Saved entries
-- ==== Sys2Proof/Machine/State.lean ====
section
/-! DEFINITION. The state of an SW840-P package as plain data, the state after reset, and the reasons a run stops.
Units that come and go (grids, teams, groups, sequencers, contexts) and units of which most stay at their reset
value (queues, regions, cores) are association lists: `Tbl`. A unit that is not listed holds its reset value. -/

namespace Sys2Proof.Machine

/-- A table keyed by `κ`; the first entry of a key counts. -/
abbrev Tbl (κ α : Type) := List (κ × α)

/-- The entry of a key, if the table lists one. -/
def Tbl.find {κ α : Type} [DecidableEq κ] : Tbl κ α → κ → Option α
  | [], _ => none
  | (k, x) :: t, q => if k = q then some x else Tbl.find t q

/-- Write the entry of a key. -/
def Tbl.put {κ α : Type} [DecidableEq κ] : Tbl κ α → κ → α → Tbl κ α
  | [], q, y => [(q, y)]
  | (k, x) :: t, q, y => if k = q then (k, y) :: t else (k, x) :: Tbl.put t q y

/-- Remove every entry of a key. -/
def Tbl.drop {κ α : Type} [DecidableEq κ] : Tbl κ α → κ → Tbl κ α
  | [], _ => []
  | (k, x) :: t, q => if k = q then Tbl.drop t q else (k, x) :: Tbl.drop t q

/-- Memory: address and byte pairs, addresses rising, no entry equal to what an unlisted address reads as. -/
abbrev Mem := List Host.Cell

/-- Where an access goes: a physical address, a byte of a team's scratchpad, of a debug core's local store (by die), or a
channel of a copy engine. -/
inductive Place where
  | phys (pa : Nat)
  | spad (team : Nat × Nat × Nat) (off : Nat)
  | store (die : Nat) (off : Nat)
  | aperture (engine channel : Nat)
  deriving DecidableEq, Repr

/-- A line of events (R169 to R173). Program order gives a group's events one line for each slot and class (R170). The other
lines stand for a single copy, by the step of its start, or a single write or pending load, by its number; for the event at
hand, in up to three parts; for what synchronisation hands on: a phase of a handle, the fills and the drains of a stage, the
records of a context, a queue and each packet in flight, and the copies of a channel; for a tile or a tensor slot, as a location of
its own and as the operations on it of one slot of a group; and for what empties granules and fills them again. -/
inductive Line where
  | path (group : GroupId) (slot : SlotId) (cls : Nat)
  | copy (id : Nat)
  | write (id : Nat)
  | mark (k : Nat)
  | phase (handle : BitVec 32) (phase : BitVec 2)
  | fill (team : Nat × Nat × Nat) (ring stage : Nat)
  | drain (team : Nat × Nat × Nat) (ring stage : Nat)
  | post (ctx : Nat)
  | queue (n : Nat)
  | packet (queue : Nat) (idx : BitVec 32)
  | channel (engine channel : Nat)
  | tile (team : Nat × Nat × Nat) (half k : Nat)
  | tileBy (group : GroupId) (slot : SlotId) (half k : Nat)
  | refill
  deriving DecidableEq, Repr

/-- Lines, each with the narrowest scope (R169) of the ordering operations on the way to it; 7 where there is none. -/
abbrev Lines := List (Line × Nat)

/-- Bytes on which every later event of a line follows an event, within a scope. -/
structure Foot where
  line  : Line
  place : Place
  bytes : Nat
  scope : Nat
  deriving DecidableEq, Repr

/-- What follows a write or a load (R171, R173). -/
structure Follows where
  foot  : List Foot                      -- bytes on which later events of a line do (R171 item 1, R174 item 4)
  knows : Lines                          -- lines of which every later event does
  past  : Lines                          -- lines of which an event that has happened does
  deriving DecidableEq, Repr

/-- A write that a reader may not have seen yet (R171, R174, R180), with the bytes it replaced: one single-copy atomic part
at most (R177). -/
structure Written where
  id    : Nat
  group : Option GroupId                 -- whose events may go behind it; none for a signal
  place : Place
  old   : List Byte
  need  : Nat                            -- the scope that orders it: system for the memory of another device (R179)
  atom  : Bool                           -- the write of an atomic, which comes directly after what it read (R174 item 6)
  mixed : Bool                           -- a read has returned it beside bytes that it does not hold
  after : Follows
  deriving DecidableEq, Repr

/-- A part (R177) of a lane of a load that has not arrived, or of a scalar load of a slot that has not needed its register yet
(R326): until it is performed, a later write of its group may still come before it (R171, R183). -/
structure Loading where
  id    : Nat
  lines : List Line
  since : Nat                            -- the step of its issue, which its write-back names
  dest  : Option (GroupId × SlotId × BitVec 6)  -- the register of a scalar load; none for a lane
  lane  : Nat
  start : Nat                            -- where the part stands in the lane's bytes
  place : Place
  bytes : Nat
  need  : Nat
  value : Option (List Byte)             -- its bytes, once it has returned a later write
  gone  : List Nat                       -- writes of its bytes that it goes behind
  bars  : List Nat                       -- writes that an event which follows it has gone behind
  shut  : List (Place × Nat)             -- bytes that such events have read
  done  : Bool                           -- a write of another agent has come after it
  after : Follows
  deriving DecidableEq, Repr

/-- What the order of memory events depends on (09_memory_model). -/
structure Ledger where
  writes : List Written                  -- those of common bytes in their modification order (R174), oldest first
  loads  : List Loading                  -- oldest first
  next   : Nat                           -- the number of the next write or load
  deriving DecidableEq, Repr

/-! ### Package and links (01_package_links) -/

/-- The unit map of a die (R12) with its failed cache slices (R11, R12). -/
structure UMap where
  core   : BitVec 96
  copy   : BitVec 4
  port   : BitVec 9
  done   : Bool
  slices : BitVec 32
  deriving DecidableEq, Repr

/-- A flit that a port has received: the fields of its header and its payload of 224 bytes (R22). -/
structure Flit where
  dest    : BitVec 21
  src     : BitVec 21
  typ     : BitVec 6
  vc      : BitVec 3
  seq     : BitVec 12
  payload : List Byte
  deriving DecidableEq, Repr

/-- A Flachaow port (R22 to R24). -/
structure Port where
  up      : Bool
  fail    : Bool
  lanes   : Nat                          -- 4, 2 or 1 (R23)
  since   : Nat                          -- timer at the last change of width (R23)
  replays : Nat                          -- failures in a row of the flit being replayed (R22)
  rx      : List Flit
  deriving DecidableEq, Repr

/-- A port at reset: R24 for UP and FAIL; the rest DESIGN CHOICE (log 6). -/
def Port.reset : Port := ⟨false, false, 4, 0, 0, []⟩

/-- What the host link reports of itself (R10, R15): its Device Readiness Status message, and the fatal error of a
thermal trip. -/
inductive HostMsg where
  | readiness
  | fatal
  deriving DecidableEq, Repr

/-- What the part does not make itself: PUF response, helper data, firmware image and signature of each die (R17, R18). -/
structure Plat where
  puf : Tbl Nat (List Byte)
  aid : Tbl Nat (List Byte)
  fw  : Tbl Nat (List Byte)
  sig : Tbl Nat (List Byte)
  deriving DecidableEq, Repr

/-- A linked-image cache entry (R52): image digest, kernel number, code words, measurements of the four dies, and the
entry's own digest over these. -/
structure Linked where
  digest : List Byte
  kernel : Nat
  code   : List (BitVec 32)
  meas   : List (List Byte)
  sum    : List Byte
  deriving DecidableEq, Repr

/-- How a host access to BAR 2 completes (R9, R16, R27). -/
inductive HostReply where
  | none
  | data (bytes : List Byte)
  | done
  | unsupportedRequest
  | completerAbort
  deriving DecidableEq, Repr

/-! ### Host queues (02_host_queues) -/

/-- QOWN (R26). -/
structure QOwn where
  fn   : BitVec 6
  val  : Bool
  lidx : BitVec 10
  deriving DecidableEq, Repr

/-- What is left of a served packet that has not completed (R35, R40, R47). -/
inductive Flight where
  | grid (g : Nat)
  | copy
  | inval (start len : Word) (what : BitVec 3) (caddr : Word)
  deriving DecidableEq, Repr

/-- A served packet that is not complete: its index, header fields and work. -/
structure Served where
  idx  : BitVec 32
  typ  : BitVec 8
  tag  : BitVec 16
  irq  : Bool
  sys  : Bool
  work : Flight
  deriving DecidableEq, Repr

/-- The queue record (R28), the held disable, the incomplete packets, and the scheduler's record of the queue
(R66, R68 to R70). -/
structure Queue where
  base     : PC
  en       : Bool
  stop     : Bool
  size     : BitVec 4
  prio     : BitVec 2
  vec      : BitVec 11
  evec     : BitVec 11
  state    : BitVec 2
  waiting  : Bool
  rdx      : BitVec 32
  wrx      : BitVec 32
  ecode    : BitVec 8
  etype    : BitVec 8
  etag     : BitVec 16
  eidx     : BitVec 32
  pasid    : BitVec 20
  ver      : BitVec 32
  held     : Bool                        -- a disable is held (R28)
  inflight : List Served
  grids    : List Nat                    -- placement list, in packet order (R38, R60)
  elev     : BitVec 2
  blk      : Bool
  rsv      : Bool
  bfc      : BitVec 3
  since    : Nat                         -- timer when the head first became blocked (R70)
  became   : Nat                         -- timer when the head became head, or last rose a level (R66)
  deriving DecidableEq, Repr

▸ **Problem to solve**: Copy out, word for word, the part of the entries above that begins at the line with "reads as. -/" and ends at the line with "(idx : BitVec 32)", including both.

▸ **Exercise response**:
/-- Memory: address and byte pairs, addresses rising, no entry equal to what an unlisted address reads as. -/
abbrev Mem := List Host.Cell

/-- Where an access goes: a physical address, a byte of a team's scratchpad, of a debug core's local store (by die), or a
channel of a copy engine. -/
inductive Place where
  | phys (pa : Nat)
  | spad (team : Nat × Nat × Nat) (off : Nat)
  | store (die : Nat) (off : Nat)
  | aperture (engine channel : Nat)
  deriving DecidableEq, Repr

/-- A line of events (R169 to R173). Program order gives a group's events one line for each slot and class (R170). The other
lines stand for a single copy, by the step of its start, or a single write or pending load, by its number; for the event at
hand, in up to three parts; for what synchronisation hands on: a phase of a handle, the fills and the drains of a stage, the
records of a context, a queue and each packet in flight, and the copies of a channel; for a tile or a tensor slot, as a location of
its own and as the operations on it of one slot of a group; and for what empties granules and fills them again. -/
inductive Line where
  | path (group : GroupId) (slot : SlotId) (cls : Nat)
  | copy (id : Nat)
  | write (id : Nat)
  | mark (k : Nat)
  | phase (handle : BitVec 32) (phase : BitVec 2)
  | fill (team : Nat × Nat × Nat) (ring stage : Nat)
  | drain (team : Nat × Nat × Nat) (ring stage : Nat)
  | post (ctx : Nat)
  | queue (n : Nat)
  | packet (queue : Nat) (idx : BitVec 32)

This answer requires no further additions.